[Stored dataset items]

+++

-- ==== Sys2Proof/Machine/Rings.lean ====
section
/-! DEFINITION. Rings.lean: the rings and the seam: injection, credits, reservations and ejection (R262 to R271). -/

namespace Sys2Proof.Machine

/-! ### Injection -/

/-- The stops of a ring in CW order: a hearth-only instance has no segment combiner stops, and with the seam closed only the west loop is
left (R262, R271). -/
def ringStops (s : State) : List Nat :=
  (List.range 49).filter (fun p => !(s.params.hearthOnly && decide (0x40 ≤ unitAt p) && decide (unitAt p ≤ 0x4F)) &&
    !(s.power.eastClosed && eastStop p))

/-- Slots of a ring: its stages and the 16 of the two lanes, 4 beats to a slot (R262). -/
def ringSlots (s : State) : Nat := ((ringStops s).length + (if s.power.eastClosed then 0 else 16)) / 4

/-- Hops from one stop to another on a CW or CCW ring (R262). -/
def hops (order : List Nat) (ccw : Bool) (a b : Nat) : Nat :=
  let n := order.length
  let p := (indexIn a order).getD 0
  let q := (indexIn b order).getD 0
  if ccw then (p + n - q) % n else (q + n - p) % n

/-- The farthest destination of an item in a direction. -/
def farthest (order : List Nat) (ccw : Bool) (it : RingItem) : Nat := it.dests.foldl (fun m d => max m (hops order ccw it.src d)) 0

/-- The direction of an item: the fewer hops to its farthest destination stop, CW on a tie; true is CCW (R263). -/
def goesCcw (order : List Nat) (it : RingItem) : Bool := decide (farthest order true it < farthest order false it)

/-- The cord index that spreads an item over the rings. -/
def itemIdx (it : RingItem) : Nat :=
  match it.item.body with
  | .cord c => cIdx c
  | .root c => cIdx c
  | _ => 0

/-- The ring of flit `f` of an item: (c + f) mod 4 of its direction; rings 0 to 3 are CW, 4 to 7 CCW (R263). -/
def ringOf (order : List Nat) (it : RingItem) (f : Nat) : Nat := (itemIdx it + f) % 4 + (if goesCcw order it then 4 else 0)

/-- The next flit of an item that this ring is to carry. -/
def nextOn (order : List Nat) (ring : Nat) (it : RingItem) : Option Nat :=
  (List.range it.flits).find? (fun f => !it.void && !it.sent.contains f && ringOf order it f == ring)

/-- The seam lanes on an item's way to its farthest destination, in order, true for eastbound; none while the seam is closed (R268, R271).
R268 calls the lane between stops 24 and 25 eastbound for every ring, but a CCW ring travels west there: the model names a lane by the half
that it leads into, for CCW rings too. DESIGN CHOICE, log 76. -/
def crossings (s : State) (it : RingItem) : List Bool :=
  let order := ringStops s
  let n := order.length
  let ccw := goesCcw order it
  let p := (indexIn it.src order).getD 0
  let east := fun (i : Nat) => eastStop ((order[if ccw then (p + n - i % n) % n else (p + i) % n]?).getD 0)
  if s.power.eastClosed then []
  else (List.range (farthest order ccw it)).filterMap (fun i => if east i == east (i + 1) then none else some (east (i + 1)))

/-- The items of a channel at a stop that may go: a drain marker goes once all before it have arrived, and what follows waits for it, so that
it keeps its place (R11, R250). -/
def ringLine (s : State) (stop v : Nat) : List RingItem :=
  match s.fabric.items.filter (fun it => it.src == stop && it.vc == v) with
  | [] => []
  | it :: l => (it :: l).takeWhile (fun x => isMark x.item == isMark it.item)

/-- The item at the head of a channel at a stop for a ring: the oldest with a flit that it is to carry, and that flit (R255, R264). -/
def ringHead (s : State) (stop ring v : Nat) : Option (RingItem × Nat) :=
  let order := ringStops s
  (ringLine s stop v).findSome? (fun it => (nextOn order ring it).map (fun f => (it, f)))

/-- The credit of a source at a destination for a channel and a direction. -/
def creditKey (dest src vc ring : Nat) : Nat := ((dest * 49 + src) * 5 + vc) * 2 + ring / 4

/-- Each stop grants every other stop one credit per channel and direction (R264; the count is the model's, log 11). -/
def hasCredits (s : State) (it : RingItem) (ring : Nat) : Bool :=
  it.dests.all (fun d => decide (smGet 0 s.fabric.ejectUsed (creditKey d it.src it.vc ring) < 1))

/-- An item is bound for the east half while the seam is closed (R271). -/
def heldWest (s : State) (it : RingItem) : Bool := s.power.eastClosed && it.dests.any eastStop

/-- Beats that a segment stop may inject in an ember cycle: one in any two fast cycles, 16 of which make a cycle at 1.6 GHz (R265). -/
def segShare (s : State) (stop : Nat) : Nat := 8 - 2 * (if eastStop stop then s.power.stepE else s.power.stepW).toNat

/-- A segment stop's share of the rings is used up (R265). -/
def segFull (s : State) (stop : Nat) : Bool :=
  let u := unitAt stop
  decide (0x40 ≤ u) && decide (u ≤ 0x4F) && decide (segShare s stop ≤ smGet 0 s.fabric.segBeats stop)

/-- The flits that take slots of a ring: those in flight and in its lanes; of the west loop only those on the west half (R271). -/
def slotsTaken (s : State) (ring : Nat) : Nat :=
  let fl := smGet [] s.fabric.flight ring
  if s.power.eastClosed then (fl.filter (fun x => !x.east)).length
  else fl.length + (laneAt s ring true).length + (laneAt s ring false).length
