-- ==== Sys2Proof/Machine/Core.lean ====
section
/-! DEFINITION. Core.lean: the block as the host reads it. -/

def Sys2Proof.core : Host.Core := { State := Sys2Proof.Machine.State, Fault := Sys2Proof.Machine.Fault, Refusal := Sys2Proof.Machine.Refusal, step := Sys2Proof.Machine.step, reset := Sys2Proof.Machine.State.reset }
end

+++

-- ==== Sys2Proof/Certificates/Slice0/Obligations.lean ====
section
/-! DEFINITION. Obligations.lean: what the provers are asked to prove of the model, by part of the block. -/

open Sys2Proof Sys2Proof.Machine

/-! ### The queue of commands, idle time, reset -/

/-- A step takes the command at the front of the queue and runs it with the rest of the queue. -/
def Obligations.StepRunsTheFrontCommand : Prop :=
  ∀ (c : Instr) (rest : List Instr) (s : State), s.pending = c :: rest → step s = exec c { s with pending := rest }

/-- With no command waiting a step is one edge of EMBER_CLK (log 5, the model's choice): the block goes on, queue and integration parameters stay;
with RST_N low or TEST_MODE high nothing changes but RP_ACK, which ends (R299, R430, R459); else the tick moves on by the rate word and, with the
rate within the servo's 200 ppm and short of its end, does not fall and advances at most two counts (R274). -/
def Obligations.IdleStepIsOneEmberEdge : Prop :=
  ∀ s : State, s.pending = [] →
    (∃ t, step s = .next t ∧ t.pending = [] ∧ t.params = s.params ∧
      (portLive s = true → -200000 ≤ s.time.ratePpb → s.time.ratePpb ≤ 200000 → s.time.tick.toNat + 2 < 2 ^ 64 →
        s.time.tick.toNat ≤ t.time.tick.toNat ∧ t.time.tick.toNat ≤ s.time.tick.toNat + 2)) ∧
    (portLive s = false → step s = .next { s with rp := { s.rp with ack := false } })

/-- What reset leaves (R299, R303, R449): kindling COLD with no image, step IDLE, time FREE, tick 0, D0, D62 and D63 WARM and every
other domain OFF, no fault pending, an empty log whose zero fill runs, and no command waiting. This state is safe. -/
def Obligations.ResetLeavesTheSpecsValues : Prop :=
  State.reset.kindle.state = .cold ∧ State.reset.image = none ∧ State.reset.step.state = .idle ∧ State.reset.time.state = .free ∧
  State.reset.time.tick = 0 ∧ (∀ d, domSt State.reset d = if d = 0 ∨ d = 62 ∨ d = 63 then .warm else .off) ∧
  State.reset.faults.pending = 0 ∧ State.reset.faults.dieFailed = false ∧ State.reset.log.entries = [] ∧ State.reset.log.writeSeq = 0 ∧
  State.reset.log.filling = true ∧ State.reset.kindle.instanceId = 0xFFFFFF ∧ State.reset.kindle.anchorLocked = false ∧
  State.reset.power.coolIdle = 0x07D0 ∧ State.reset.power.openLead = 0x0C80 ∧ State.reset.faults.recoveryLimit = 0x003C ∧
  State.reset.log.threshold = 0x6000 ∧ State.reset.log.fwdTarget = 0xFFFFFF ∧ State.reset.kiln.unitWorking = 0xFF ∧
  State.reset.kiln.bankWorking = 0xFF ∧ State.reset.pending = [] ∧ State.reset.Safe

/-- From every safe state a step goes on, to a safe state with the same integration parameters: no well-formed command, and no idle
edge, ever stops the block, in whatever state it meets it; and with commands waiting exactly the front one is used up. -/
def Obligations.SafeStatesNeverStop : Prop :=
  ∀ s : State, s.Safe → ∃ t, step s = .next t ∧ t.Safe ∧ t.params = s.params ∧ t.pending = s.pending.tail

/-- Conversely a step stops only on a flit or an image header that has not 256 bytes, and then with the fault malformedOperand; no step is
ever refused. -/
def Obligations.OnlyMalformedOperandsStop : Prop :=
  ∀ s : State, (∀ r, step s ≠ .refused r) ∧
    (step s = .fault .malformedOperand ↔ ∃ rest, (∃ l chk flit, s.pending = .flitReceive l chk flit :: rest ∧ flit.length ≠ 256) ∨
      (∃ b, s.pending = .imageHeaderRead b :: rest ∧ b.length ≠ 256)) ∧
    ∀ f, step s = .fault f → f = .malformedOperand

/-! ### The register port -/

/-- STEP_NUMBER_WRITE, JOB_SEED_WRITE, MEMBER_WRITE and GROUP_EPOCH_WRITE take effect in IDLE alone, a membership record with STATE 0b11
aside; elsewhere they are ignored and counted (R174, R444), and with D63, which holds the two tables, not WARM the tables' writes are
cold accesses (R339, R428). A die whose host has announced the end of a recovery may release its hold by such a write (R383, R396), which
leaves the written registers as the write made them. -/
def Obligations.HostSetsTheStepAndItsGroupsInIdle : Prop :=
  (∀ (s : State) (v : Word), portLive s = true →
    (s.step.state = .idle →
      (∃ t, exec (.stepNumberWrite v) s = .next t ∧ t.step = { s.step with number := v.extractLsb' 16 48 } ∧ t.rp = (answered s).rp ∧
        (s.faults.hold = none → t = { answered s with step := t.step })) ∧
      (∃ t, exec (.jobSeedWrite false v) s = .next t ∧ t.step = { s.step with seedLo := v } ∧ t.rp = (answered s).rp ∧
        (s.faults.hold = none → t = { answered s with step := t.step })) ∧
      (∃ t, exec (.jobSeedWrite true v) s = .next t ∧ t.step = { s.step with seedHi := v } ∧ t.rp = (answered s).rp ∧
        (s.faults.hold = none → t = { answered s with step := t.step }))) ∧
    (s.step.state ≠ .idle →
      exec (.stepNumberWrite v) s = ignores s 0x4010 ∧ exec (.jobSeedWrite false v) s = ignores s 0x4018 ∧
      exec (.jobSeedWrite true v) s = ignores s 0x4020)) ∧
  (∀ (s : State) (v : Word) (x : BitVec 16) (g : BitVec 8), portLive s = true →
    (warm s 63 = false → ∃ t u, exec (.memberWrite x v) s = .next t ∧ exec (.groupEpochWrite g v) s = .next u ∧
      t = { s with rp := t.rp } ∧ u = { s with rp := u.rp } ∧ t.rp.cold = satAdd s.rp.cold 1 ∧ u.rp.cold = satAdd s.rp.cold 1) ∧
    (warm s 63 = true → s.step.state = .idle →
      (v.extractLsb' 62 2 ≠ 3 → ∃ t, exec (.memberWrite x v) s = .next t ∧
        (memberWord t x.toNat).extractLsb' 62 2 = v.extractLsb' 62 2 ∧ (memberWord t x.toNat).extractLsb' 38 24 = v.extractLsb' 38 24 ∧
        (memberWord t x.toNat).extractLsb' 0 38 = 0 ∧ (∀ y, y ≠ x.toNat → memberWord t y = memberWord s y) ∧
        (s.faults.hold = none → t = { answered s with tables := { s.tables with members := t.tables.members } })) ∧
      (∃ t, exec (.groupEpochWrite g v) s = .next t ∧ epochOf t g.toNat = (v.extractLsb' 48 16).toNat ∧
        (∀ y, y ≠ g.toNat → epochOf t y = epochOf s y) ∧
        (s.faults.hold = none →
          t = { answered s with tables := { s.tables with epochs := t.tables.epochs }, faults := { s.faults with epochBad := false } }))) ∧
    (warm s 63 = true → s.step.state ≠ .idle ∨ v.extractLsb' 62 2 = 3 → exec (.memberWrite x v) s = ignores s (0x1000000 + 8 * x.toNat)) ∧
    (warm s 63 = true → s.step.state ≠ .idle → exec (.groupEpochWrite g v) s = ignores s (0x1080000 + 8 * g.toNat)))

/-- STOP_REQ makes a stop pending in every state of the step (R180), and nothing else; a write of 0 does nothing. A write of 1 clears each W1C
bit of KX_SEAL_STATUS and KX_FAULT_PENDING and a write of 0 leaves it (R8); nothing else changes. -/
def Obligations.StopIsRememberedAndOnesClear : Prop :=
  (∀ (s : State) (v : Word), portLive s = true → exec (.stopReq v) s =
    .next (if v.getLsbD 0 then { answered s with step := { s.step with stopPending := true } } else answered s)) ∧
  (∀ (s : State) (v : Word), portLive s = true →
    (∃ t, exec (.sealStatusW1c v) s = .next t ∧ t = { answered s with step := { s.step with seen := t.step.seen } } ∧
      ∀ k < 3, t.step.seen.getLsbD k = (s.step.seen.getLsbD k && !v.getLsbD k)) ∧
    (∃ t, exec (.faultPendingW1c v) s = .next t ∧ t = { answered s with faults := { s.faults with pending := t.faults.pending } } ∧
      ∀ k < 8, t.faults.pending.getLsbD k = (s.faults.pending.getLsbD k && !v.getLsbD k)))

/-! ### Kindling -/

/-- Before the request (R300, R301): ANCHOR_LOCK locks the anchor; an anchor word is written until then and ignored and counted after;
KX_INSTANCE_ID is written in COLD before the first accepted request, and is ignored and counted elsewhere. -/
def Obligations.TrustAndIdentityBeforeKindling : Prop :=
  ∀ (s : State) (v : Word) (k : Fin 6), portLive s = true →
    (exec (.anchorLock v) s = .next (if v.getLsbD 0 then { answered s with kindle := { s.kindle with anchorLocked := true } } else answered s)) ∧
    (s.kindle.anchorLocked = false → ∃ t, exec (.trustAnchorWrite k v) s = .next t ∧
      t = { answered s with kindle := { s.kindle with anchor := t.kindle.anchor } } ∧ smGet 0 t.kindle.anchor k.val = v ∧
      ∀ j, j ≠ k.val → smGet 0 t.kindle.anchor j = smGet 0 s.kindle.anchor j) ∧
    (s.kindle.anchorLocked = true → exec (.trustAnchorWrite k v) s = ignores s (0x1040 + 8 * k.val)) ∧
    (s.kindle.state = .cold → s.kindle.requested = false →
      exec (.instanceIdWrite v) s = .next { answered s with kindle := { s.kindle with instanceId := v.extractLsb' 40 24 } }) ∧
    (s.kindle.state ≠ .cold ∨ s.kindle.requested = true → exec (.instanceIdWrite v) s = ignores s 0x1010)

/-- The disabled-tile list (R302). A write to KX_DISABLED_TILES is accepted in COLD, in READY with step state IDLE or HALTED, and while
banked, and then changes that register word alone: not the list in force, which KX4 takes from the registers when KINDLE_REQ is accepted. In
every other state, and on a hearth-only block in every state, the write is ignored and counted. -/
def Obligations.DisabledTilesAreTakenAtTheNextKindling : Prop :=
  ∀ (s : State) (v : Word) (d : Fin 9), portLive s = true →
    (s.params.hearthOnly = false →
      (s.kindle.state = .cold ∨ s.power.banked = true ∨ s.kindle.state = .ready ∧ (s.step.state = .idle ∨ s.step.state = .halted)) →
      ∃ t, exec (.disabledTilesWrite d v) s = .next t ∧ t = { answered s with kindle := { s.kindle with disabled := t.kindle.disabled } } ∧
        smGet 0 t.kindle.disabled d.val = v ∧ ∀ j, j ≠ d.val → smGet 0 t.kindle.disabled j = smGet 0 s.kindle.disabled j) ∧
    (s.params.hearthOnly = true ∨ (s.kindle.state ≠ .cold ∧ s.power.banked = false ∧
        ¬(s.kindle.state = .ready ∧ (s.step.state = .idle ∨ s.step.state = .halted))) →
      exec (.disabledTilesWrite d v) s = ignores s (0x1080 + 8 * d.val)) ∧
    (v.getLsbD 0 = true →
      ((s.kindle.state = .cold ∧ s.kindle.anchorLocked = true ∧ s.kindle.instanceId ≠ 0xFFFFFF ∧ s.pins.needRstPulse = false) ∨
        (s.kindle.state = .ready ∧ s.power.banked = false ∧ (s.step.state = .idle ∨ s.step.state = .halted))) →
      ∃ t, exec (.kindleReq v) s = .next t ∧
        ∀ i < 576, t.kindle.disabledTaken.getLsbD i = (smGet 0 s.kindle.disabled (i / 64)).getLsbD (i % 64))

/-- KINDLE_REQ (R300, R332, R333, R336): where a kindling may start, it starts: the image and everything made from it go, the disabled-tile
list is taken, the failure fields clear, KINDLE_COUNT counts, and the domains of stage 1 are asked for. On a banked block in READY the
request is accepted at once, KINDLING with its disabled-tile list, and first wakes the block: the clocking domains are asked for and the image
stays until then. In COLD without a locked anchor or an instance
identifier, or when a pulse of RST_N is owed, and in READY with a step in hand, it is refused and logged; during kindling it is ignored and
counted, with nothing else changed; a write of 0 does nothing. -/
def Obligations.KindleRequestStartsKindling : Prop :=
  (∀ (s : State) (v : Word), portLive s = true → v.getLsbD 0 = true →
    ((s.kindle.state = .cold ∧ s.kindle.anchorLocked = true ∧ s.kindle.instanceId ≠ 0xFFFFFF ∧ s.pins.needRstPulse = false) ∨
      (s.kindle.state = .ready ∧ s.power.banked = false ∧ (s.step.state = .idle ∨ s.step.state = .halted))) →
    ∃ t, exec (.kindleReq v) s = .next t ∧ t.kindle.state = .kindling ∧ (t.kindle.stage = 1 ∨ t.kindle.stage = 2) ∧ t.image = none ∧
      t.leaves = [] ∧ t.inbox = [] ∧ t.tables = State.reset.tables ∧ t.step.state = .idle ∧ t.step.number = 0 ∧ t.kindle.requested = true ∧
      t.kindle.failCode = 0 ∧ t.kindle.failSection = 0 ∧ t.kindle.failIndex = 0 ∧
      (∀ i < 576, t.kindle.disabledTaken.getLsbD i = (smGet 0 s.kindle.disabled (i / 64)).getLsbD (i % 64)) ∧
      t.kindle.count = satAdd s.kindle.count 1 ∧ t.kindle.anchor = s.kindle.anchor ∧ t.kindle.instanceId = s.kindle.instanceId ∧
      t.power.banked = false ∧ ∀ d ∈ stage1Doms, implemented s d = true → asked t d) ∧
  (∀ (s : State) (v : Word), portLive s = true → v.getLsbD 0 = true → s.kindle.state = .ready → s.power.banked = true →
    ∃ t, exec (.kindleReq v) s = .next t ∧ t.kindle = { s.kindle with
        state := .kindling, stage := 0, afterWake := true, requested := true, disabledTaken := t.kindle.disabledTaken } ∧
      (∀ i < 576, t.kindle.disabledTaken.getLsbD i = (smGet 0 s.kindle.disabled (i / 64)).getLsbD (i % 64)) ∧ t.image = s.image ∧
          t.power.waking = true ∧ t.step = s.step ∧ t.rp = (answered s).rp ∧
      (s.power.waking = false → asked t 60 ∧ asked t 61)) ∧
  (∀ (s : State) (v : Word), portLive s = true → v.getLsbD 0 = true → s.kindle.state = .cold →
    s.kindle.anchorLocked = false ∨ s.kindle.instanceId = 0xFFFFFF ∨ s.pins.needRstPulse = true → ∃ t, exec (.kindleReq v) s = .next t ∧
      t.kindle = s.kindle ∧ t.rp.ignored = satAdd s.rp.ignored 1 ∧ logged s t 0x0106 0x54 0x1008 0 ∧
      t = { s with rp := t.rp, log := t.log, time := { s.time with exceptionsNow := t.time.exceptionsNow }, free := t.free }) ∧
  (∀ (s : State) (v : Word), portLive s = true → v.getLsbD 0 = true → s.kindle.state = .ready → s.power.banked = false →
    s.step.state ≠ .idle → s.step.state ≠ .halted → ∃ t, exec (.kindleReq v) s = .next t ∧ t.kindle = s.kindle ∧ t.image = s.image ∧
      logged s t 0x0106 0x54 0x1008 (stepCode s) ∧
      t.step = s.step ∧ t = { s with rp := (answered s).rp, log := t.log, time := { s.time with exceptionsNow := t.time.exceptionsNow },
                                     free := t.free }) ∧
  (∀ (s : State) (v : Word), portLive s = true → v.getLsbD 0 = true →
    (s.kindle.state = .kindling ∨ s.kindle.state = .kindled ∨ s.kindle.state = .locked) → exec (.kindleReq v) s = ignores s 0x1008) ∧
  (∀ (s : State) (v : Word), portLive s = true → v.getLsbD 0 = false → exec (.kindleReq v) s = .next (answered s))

+++

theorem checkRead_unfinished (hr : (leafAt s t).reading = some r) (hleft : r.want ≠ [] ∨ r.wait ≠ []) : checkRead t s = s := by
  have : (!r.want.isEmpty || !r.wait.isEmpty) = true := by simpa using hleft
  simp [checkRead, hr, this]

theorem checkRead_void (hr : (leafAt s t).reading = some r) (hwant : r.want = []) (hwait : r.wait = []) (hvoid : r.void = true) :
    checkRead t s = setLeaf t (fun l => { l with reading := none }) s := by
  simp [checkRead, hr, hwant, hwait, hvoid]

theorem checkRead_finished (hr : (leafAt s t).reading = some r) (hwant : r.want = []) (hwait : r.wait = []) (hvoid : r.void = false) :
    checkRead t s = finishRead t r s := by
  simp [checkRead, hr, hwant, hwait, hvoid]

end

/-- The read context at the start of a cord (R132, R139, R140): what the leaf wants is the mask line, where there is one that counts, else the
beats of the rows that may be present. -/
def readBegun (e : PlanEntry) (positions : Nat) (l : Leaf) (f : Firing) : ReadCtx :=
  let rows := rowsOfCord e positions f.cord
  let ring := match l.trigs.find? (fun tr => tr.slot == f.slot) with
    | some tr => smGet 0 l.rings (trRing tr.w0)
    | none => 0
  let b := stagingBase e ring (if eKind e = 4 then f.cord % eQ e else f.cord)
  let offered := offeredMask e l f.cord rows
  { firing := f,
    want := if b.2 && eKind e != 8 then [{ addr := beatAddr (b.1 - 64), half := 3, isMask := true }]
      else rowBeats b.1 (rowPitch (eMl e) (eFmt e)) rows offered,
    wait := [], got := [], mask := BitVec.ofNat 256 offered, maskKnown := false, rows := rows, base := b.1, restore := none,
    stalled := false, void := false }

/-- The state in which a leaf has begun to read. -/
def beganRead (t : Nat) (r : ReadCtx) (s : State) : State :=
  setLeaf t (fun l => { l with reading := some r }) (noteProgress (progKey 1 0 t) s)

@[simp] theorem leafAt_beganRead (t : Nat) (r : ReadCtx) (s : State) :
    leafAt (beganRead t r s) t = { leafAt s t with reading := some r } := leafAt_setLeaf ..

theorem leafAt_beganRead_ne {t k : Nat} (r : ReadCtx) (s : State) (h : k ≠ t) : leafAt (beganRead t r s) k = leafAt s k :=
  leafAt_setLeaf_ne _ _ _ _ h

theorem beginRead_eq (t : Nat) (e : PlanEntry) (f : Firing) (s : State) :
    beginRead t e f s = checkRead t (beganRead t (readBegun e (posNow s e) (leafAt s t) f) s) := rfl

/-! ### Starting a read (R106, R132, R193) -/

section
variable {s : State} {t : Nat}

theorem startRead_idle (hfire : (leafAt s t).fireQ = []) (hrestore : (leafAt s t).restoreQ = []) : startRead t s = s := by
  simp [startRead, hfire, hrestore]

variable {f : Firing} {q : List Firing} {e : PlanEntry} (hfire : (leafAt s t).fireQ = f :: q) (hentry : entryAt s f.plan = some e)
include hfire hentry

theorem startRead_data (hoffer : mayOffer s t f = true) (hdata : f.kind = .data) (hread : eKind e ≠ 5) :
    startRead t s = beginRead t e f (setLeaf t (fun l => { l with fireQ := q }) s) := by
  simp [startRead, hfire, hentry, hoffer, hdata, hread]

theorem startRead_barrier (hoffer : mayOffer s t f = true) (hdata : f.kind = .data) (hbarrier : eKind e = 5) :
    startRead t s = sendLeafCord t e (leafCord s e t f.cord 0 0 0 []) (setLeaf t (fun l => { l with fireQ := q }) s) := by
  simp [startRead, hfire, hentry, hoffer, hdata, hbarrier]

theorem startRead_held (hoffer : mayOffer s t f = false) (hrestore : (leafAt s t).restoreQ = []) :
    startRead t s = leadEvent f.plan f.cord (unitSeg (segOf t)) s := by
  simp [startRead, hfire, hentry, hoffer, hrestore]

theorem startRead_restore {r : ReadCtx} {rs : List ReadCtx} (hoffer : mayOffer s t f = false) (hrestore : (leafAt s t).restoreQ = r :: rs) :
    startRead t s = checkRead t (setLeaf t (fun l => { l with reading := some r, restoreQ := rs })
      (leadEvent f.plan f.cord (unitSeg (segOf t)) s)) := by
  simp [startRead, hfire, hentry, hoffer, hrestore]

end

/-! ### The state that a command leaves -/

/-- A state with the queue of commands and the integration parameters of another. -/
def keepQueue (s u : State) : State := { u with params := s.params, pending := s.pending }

+++

WHAT TO DO :: Would you copy out exactly the lines above that start at the one containing "(s.step.state = .idle →" and end at the one containing "(∃ t, exec (.jobSeedWrite false", inclusive?

ANSWER TO THIS PROBLEM ::
    (s.step.state = .idle →
      (∃ t, exec (.stepNumberWrite v) s = .next t ∧ t.step = { s.step with number := v.extractLsb' 16 48 } ∧ t.rp = (answered s).rp ∧
        (s.faults.hold = none → t = { answered s with step := t.step })) ∧
      (∃ t, exec (.jobSeedWrite false v) s = .next t ∧ t.step = { s.step with seedLo := v } ∧ t.rp = (answered s).rp ∧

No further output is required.